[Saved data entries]
======
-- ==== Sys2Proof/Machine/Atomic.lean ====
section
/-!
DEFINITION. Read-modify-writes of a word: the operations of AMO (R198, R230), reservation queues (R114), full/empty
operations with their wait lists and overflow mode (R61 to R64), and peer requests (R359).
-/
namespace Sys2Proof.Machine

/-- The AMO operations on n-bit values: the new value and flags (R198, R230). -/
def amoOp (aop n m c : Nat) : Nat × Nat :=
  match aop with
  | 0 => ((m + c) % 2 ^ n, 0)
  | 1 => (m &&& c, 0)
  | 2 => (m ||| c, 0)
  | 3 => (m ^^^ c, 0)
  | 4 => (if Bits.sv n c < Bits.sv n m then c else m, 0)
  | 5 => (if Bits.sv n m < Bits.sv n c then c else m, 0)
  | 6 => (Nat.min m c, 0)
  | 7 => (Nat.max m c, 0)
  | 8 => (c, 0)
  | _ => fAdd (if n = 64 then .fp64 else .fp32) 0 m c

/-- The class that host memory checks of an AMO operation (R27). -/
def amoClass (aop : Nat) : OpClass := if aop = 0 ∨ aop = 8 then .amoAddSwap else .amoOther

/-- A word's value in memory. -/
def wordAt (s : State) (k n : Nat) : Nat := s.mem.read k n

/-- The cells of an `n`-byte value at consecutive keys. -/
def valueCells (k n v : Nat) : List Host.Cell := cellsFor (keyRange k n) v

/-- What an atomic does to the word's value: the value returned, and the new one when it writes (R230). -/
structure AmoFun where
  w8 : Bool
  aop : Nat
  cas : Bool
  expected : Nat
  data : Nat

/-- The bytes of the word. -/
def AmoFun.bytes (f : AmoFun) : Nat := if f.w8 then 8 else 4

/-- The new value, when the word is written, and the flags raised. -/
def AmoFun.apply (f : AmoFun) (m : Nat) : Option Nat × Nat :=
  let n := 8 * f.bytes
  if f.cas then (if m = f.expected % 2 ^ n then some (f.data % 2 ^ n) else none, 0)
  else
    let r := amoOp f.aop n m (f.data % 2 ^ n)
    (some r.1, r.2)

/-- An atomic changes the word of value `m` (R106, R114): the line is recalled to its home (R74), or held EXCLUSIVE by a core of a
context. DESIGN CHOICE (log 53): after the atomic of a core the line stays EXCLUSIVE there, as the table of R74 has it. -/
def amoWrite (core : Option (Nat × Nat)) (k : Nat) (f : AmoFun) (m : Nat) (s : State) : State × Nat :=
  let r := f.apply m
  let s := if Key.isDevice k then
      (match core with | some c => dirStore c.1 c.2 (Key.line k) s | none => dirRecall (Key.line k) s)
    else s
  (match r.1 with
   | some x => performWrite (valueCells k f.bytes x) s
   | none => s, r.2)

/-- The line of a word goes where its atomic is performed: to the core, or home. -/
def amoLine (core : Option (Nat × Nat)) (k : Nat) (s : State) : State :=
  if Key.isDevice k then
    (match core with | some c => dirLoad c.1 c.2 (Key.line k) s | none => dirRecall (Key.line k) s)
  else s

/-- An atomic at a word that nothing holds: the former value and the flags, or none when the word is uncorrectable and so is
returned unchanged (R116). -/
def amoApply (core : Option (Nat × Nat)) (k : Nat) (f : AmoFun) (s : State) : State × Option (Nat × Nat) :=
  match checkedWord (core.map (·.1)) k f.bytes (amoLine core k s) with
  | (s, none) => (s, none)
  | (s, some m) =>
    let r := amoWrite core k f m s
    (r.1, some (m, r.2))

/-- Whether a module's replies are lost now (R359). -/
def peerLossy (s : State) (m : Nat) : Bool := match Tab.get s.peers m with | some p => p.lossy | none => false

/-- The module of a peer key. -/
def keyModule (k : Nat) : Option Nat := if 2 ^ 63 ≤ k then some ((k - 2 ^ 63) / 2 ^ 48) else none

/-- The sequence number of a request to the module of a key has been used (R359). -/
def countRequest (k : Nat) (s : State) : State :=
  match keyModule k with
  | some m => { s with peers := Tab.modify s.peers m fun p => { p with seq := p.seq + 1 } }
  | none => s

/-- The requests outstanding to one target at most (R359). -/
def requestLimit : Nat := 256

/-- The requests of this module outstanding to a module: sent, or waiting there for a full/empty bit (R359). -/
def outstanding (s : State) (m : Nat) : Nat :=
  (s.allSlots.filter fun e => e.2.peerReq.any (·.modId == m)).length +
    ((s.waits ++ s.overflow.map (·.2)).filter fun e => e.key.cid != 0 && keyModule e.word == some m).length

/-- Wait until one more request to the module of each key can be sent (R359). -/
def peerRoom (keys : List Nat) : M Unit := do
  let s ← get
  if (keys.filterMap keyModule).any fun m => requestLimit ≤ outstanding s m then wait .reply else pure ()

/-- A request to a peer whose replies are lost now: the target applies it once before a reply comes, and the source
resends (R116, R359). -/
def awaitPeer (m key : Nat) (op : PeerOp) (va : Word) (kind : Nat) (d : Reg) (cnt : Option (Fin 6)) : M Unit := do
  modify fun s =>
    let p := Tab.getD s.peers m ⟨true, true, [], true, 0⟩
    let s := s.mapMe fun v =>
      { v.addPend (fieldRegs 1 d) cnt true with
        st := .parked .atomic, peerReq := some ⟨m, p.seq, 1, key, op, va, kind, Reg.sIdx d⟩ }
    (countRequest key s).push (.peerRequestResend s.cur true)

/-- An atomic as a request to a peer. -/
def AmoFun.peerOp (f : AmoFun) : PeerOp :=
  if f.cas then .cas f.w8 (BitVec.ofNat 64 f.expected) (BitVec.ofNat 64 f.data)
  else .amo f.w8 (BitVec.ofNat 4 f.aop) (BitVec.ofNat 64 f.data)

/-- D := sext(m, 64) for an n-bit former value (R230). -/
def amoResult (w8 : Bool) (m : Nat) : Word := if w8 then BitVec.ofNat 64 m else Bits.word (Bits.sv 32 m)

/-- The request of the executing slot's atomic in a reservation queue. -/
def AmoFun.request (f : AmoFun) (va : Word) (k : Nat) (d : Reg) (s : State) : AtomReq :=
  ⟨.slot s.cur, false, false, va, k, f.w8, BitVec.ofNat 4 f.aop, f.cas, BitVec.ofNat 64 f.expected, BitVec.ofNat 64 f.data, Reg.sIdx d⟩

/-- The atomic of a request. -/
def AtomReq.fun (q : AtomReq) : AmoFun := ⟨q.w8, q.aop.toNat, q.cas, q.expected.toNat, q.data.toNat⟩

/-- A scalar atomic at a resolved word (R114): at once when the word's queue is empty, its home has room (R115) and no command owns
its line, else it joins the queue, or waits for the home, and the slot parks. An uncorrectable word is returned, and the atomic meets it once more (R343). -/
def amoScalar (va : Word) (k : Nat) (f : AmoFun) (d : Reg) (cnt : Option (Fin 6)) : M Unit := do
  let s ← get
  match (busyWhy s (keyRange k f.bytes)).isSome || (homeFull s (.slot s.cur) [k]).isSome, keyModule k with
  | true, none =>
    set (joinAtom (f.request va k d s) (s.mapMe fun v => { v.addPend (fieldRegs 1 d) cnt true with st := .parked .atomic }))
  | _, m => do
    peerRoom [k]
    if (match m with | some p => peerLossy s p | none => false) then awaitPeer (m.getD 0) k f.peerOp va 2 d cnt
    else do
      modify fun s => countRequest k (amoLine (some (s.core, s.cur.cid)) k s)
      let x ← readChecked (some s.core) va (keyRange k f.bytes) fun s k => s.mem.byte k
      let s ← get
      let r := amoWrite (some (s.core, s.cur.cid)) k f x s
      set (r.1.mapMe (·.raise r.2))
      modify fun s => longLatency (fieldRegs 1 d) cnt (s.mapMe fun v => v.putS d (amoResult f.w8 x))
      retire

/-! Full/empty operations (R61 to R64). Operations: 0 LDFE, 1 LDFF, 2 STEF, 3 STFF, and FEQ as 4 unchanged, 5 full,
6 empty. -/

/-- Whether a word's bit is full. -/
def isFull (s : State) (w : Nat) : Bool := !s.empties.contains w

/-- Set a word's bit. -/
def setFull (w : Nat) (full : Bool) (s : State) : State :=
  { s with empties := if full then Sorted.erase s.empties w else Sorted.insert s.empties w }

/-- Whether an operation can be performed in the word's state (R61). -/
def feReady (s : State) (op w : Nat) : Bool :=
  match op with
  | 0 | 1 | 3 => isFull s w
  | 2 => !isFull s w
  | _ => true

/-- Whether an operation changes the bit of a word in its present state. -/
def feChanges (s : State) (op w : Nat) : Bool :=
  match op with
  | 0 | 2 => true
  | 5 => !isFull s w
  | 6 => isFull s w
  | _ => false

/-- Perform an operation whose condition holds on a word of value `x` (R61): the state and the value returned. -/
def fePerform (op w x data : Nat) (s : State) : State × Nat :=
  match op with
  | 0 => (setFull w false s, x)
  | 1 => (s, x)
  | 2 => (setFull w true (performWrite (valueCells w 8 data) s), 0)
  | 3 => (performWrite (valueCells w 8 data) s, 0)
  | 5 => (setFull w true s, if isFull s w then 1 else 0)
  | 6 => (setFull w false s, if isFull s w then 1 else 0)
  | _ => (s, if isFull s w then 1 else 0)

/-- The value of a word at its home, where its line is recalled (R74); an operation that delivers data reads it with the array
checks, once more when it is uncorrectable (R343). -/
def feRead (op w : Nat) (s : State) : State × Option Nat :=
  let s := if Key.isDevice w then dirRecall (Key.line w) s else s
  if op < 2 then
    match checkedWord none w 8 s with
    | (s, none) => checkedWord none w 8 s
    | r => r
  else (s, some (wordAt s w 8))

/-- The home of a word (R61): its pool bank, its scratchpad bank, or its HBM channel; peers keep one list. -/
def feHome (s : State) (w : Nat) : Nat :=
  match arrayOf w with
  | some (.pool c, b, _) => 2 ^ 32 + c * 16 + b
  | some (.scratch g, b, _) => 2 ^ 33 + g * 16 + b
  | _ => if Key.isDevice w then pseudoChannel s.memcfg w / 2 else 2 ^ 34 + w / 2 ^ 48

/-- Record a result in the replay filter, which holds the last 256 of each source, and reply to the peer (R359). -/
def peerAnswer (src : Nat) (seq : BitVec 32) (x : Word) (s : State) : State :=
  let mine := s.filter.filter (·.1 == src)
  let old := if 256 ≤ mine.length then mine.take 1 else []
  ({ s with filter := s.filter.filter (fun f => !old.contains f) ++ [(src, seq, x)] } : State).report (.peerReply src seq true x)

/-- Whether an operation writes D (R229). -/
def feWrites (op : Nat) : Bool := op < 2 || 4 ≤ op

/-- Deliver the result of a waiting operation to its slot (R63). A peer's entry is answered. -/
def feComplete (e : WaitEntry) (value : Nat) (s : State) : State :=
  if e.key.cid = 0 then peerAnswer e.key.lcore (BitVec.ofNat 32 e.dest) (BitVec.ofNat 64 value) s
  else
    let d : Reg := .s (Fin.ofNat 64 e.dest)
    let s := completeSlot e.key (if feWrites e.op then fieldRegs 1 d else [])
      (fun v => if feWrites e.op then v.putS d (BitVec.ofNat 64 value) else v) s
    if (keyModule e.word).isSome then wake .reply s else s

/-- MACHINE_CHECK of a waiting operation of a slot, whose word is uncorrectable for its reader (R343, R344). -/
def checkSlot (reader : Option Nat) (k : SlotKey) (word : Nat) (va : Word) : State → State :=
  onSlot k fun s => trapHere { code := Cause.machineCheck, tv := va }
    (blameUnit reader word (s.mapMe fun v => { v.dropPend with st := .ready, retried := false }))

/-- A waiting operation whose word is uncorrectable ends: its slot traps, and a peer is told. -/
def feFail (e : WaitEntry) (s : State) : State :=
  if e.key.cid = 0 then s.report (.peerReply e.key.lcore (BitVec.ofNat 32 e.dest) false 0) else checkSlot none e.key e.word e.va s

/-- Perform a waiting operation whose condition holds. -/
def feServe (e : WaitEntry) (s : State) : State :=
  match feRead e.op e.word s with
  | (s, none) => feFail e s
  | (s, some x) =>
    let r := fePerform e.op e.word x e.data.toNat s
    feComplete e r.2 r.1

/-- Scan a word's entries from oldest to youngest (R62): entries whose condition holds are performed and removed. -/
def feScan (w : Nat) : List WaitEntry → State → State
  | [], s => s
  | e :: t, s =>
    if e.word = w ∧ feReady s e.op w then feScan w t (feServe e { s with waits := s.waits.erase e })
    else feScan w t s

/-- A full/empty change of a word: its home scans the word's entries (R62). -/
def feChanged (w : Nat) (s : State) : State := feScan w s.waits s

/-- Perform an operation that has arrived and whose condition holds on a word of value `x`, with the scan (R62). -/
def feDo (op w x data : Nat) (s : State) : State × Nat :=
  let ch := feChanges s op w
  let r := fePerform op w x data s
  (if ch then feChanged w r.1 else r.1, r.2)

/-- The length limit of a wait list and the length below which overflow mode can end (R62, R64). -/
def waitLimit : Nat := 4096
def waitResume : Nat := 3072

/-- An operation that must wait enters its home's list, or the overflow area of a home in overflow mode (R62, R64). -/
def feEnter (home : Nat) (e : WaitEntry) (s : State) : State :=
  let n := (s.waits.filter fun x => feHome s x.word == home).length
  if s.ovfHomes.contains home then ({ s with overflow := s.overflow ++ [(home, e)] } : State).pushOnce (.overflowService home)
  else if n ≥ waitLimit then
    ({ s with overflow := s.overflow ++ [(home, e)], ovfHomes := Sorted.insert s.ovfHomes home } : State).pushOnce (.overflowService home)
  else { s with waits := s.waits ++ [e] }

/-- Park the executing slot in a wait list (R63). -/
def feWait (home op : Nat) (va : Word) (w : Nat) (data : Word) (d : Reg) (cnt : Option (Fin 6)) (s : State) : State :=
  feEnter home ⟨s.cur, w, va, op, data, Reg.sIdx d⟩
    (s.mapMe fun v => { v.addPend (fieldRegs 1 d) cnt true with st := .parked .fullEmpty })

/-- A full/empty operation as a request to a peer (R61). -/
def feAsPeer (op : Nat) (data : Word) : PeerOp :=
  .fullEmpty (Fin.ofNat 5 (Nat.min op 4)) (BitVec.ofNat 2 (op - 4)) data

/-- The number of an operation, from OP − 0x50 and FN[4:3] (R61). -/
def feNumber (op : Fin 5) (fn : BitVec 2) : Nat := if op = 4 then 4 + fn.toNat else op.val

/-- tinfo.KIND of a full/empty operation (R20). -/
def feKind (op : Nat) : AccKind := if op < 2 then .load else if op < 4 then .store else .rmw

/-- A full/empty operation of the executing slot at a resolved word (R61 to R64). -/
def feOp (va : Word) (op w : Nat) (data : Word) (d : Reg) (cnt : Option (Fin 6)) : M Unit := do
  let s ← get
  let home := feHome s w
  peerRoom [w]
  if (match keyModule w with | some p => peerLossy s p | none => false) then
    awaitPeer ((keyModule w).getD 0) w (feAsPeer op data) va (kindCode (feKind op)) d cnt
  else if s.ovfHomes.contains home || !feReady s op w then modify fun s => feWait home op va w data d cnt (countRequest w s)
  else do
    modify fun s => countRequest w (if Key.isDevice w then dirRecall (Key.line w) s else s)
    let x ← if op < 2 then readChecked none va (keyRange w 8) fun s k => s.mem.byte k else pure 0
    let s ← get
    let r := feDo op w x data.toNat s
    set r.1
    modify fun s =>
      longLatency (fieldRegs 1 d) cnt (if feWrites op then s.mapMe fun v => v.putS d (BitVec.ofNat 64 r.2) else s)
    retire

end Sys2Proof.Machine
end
======
EXERCISE BRIEF = Above are the records; copy each line from them that includes the string "AmoFun".

EXPECTED OUTPUT =
structure AmoFun where
def AmoFun.bytes (f : AmoFun) : Nat := if f.w8 then 8 else 4
def AmoFun.apply (f : AmoFun) (m : Nat) : Option Nat × Nat :=
def amoWrite (core : Option (Nat × Nat)) (k : Nat) (f : AmoFun) (m : Nat) (s : State) : State × Nat :=
def amoApply (core : Option (Nat × Nat)) (k : Nat) (f : AmoFun) (s : State) : State × Option (Nat × Nat) :=
def AmoFun.peerOp (f : AmoFun) : PeerOp :=
def AmoFun.request (f : AmoFun) (va : Word) (k : Nat) (d : Reg) (s : State) : AtomReq :=
def AtomReq.fun (q : AtomReq) : AmoFun := ⟨q.w8, q.aop.toNat, q.cas, q.expected.toNat, q.data.toNat⟩
def amoScalar (va : Word) (k : Nat) (f : AmoFun) (d : Reg) (cnt : Option (Fin 6)) : M Unit := do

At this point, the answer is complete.